(PROBLEM TO SOLVE)
Repeat the data precisely as given.
** Opening MATERIAL FOR THIS EXERCISE block **
-- ==== Sys2Proof/Word.lean ====
section
/-! DEFINITION. The sizes of things (spec 00, section 6) and the two numbers that size the part. -/

namespace Sys2Proof

/-- A byte: 8 bits. -/
abbrev Byte := BitVec 8

/-- A 16-bit quantity: the counts, the cycle number and the cycle offset. -/
abbrev Half := BitVec 16

/-- A word of host memory or of the register window: 32 bits. -/
abbrev Word := BitVec 32

/-- A host byte address: 32 bits; sums of addresses wrap (R21). -/
abbrev Addr := BitVec 32

/-- A channel number, 0 to 63. -/
abbrev Channel := Fin 64

/-- The number of a context-cache entry, 0 to 15 (R85). -/
abbrev EntryIx := Fin 16

/-- The number of a guard window, 0 to 3 (R137). -/
abbrev WindowIx := Fin 4

end Sys2Proof
end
** Closing MATERIAL FOR THIS EXERCISE block **
(RESULT OF THIS EXERCISE)
-- ==== Sys2Proof/Word.lean ====
section
/-! DEFINITION. The sizes of things (spec 00, section 6) and the two numbers that size the part. -/

namespace Sys2Proof

/-- A byte: 8 bits. -/
abbrev Byte := BitVec 8

/-- A 16-bit quantity: the counts, the cycle number and the cycle offset. -/
abbrev Half := BitVec 16

/-- A word of host memory or of the register window: 32 bits. -/
abbrev Word := BitVec 32

/-- A host byte address: 32 bits; sums of addresses wrap (R21). -/
abbrev Addr := BitVec 32

/-- A channel number, 0 to 63. -/
abbrev Channel := Fin 64

/-- The number of a context-cache entry, 0 to 15 (R85). -/
abbrev EntryIx := Fin 16

/-- The number of a guard window, 0 to 3 (R137). -/
abbrev WindowIx := Fin 4

end Sys2Proof
end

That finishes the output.